** Opening Records provided block **

-- ==== Sys2Proof/Machine/Listing.lean ====
section
/-! DEFINITION. The listing notation for streams (30_encoding.md R97) and its pseudo-instructions (R98): the shortest literal and
the chain of copy elements. It is text for people, nothing the core does; tests and statements are written with it. -/

namespace Sys2Proof.Machine

/-- One line of a listing (R97, R98). -/
inductive Line where
  /-- `LEN v`. -/
  | len (v : Value)
  /-- `LEN.k v`. -/
  | lenPadded (k : Nat) (v : Value)
  /-- `LIT0 b...`. -/
  | lit0 (bs : List Byte)
  /-- `LIT1 b...`. -/
  | lit1 (bs : List Byte)
  /-- `LIT2 b...`. -/
  | lit2 (bs : List Byte)
  /-- `LIT3 b...`. -/
  | lit3 (bs : List Byte)
  /-- `LIT4 b...`. -/
  | lit4 (bs : List Byte)
  /-- `LIT4.n 0x........ b...`. -/
  | lit4n (n : BitVec 32) (bs : List Byte)
  /-- `COPY1 off, len`. -/
  | copy1 (off len : Nat)
  /-- `COPY2 off, len`. -/
  | copy2 (off len : Nat)
  /-- `COPY4 u`. -/
  | copy4 (u : BitVec 6)
  /-- `.byte b...`. -/
  | byte (bs : List Byte)
  /-- `LIT b...` (R98). -/
  | lit (bs : List Byte)
  /-- `COPY off, len` (R98). -/
  | copy (off len : Nat)
deriving DecidableEq, Repr

/-- The literal element of length `m + 1` in the shortest of the five forms (R98, R186). -/
def shortestLiteral (m : Nat) : Instr :=
  if m < 60 then .lit0 (BitVec.ofNat 6 m)
  else if m < 2 ^ 8 then .lit1 (BitVec.ofNat 8 m)
  else if m < 2 ^ 16 then .lit2 (BitVec.ofNat 16 m)
  else if m < 2 ^ 24 then .lit3 (BitVec.ofNat 24 m)
  else .lit4 (BitVec.ofNat 32 m)

/-- COPY1 of an offset and a length (R88). -/
def copy1Of (off len : Nat) : Instr := .copy1 (BitVec.ofNat 3 (len - Config.copy1MinLen)) (BitVec.ofNat 11 off)

/-- COPY2 of an offset and a length (R89). -/
def copy2Of (off len : Nat) : Instr := .copy2 (BitVec.ofNat 6 (len - 1)) (BitVec.ofNat 16 off)

/-- The chain of elements for a match of length `len`, at least 1, in the closed form of the table of R187: `q` times COPY2(64),
then one last element covering the rest. -/
def copyElements (off len : Nat) : List Instr :=
  let q := (len - 1) / Config.copy2MaxLen
  let r := len - Config.copy2MaxLen * q
  List.replicate q (copy2Of off Config.copy2MaxLen) ++
    [if Config.copy1MinLen ≤ r ∧ r ≤ Config.copy1MaxLen ∧ off ≤ Config.copy1MaxOffset then copy1Of off r else copy2Of off r]

/-- The headers of a list of elements, one after the other. -/
def encodeAll (is : List Instr) : List Byte := is.flatMap encode

/-- Whether a line is one of R97's: the counts, lengths and offsets it requires. -/
def Line.legal : Line → Bool
  | .len _ => true
  | .lenPadded k v => decide (varintLen v ≤ k) && decide (k ≤ 10)
  | .lit0 bs => decide (1 ≤ bs.length) && decide (bs.length ≤ 60)
  | .lit1 bs => decide (1 ≤ bs.length) && decide (bs.length ≤ 2 ^ 8)
  | .lit2 bs => decide (1 ≤ bs.length) && decide (bs.length ≤ 2 ^ 16)
  | .lit3 bs => decide (1 ≤ bs.length) && decide (bs.length ≤ 2 ^ 24)
  | .lit4 bs => decide (1 ≤ bs.length) && decide (bs.length ≤ 2 ^ 32)
  | .lit4n _ _ => true
  | .copy1 off n => decide (Config.copy1MinLen ≤ n) && decide (n ≤ Config.copy1MaxLen)
    && decide (off ≤ Config.copy1MaxOffset)
  | .copy2 off n => decide (1 ≤ n) && decide (n ≤ Config.copy2MaxLen) && decide (off < 2 ^ 16)
  | .copy4 _ => true
  | .byte _ => true
  | .lit bs => decide (1 ≤ bs.length) && decide (bs.length ≤ 2 ^ 32)
  | .copy off n => decide (1 ≤ n) && decide (off < 2 ^ 16)

/-- A varint of `v` in `k` bytes (R97): the shortest form; when `k` is larger, bit 7 of its last byte set, bytes `80`, a `00`. -/
def paddedVarint (k : Nat) (v : Value) : List Byte :=
  if k ≤ varintLen v then varintBytes v
  else (varintBytes v).map (fun b => b ||| 0x80#8) ++ List.replicate (k - varintLen v - 1) 0x80#8 ++ [0x00#8]

/-- The bytes of a line (R97, R98). -/
def Line.bytes : Line → List Byte
  | .len v => varintBytes v
  | .lenPadded k v => paddedVarint k v
  | .lit0 bs => encode (.lit0 (BitVec.ofNat 6 (bs.length - 1))) ++ bs
  | .lit1 bs => encode (.lit1 (BitVec.ofNat 8 (bs.length - 1))) ++ bs
  | .lit2 bs => encode (.lit2 (BitVec.ofNat 16 (bs.length - 1))) ++ bs
  | .lit3 bs => encode (.lit3 (BitVec.ofNat 24 (bs.length - 1))) ++ bs
  | .lit4 bs => encode (.lit4 (BitVec.ofNat 32 (bs.length - 1))) ++ bs
  | .lit4n n bs => encode (.lit4 n) ++ bs
  | .copy1 off n => encode (copy1Of off n)
  | .copy2 off n => encode (copy2Of off n)
  | .copy4 u => encode (.copy4 u)
  | .byte bs => bs
  | .lit bs => encode (shortestLiteral (bs.length - 1)) ++ bs
  | .copy off n => encodeAll (copyElements off n)

/-- The bytes of a listing. -/
def listingBytes (lines : List Line) : List Byte := lines.flatMap Line.bytes

/-- `n` bytes, each the byte `off` places behind the end of what has been reproduced (R253); with offset 0 the byte that the
destination already holds at that place, given by `old` (R255). -/
def appendCopy (old : Nat → Byte) (off : Nat) : Nat → List Byte → List Byte
  | 0, out => out
  | n + 1, out => appendCopy old off n (out ++ [if off = 0 then old out.length else out.getD (out.length - off) 0])

/-- A copy appended to the bytes reproduced before it; none from before the start (R252). -/
def copyTo (old : Nat → Byte) (out : List Byte) (off n : Nat) : Option (List Byte) :=
  if off ≤ out.length then some (appendCopy old off n out) else none

/-- What one line appends to the bytes reproduced before it, from the meaning of its elements (R251, R253); none for a line that is
not legal, for one that is no literal and no copy, and for a copy from before the start (R252). -/
def Line.appendTo (old : Nat → Byte) (out : List Byte) (l : Line) : Option (List Byte) :=
  if l.legal then
    match l with
    | .len _ => none
    | .lenPadded _ _ => none
    | .lit0 bs => some (out ++ bs)
    | .lit1 bs => some (out ++ bs)
    | .lit2 bs => some (out ++ bs)
    | .lit3 bs => some (out ++ bs)
    | .lit4 bs => some (out ++ bs)
    | .lit4n n bs => if literalLen n = bs.length then some (out ++ bs) else none
    | .copy1 off n => copyTo old out off n
    | .copy2 off n => copyTo old out off n
    | .copy4 _ => none
    | .byte _ => none
    | .lit bs => some (out ++ bs)
    | .copy off n => copyTo old out off n
  else none

/-- The bytes that the lines of a listing reproduce, after `out`, into a destination that holds `old`. -/
def outputOf (old : Nat → Byte) : List Line → List Byte → Option (List Byte)
  | [], out => some out
  | l :: ls, out =>
    match l.appendTo old out with
    | some out' => outputOf old ls out'
    | none => none

end Sys2Proof.Machine
end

** Closing Records provided block **

# About this task
Look for the word "start" throughout the material above and copy every line that has it.

# Answer section
/-- A copy appended to the bytes reproduced before it; none from before the start (R252). -/
not legal, for one that is no literal and no copy, and for a copy from before the start (R252). -/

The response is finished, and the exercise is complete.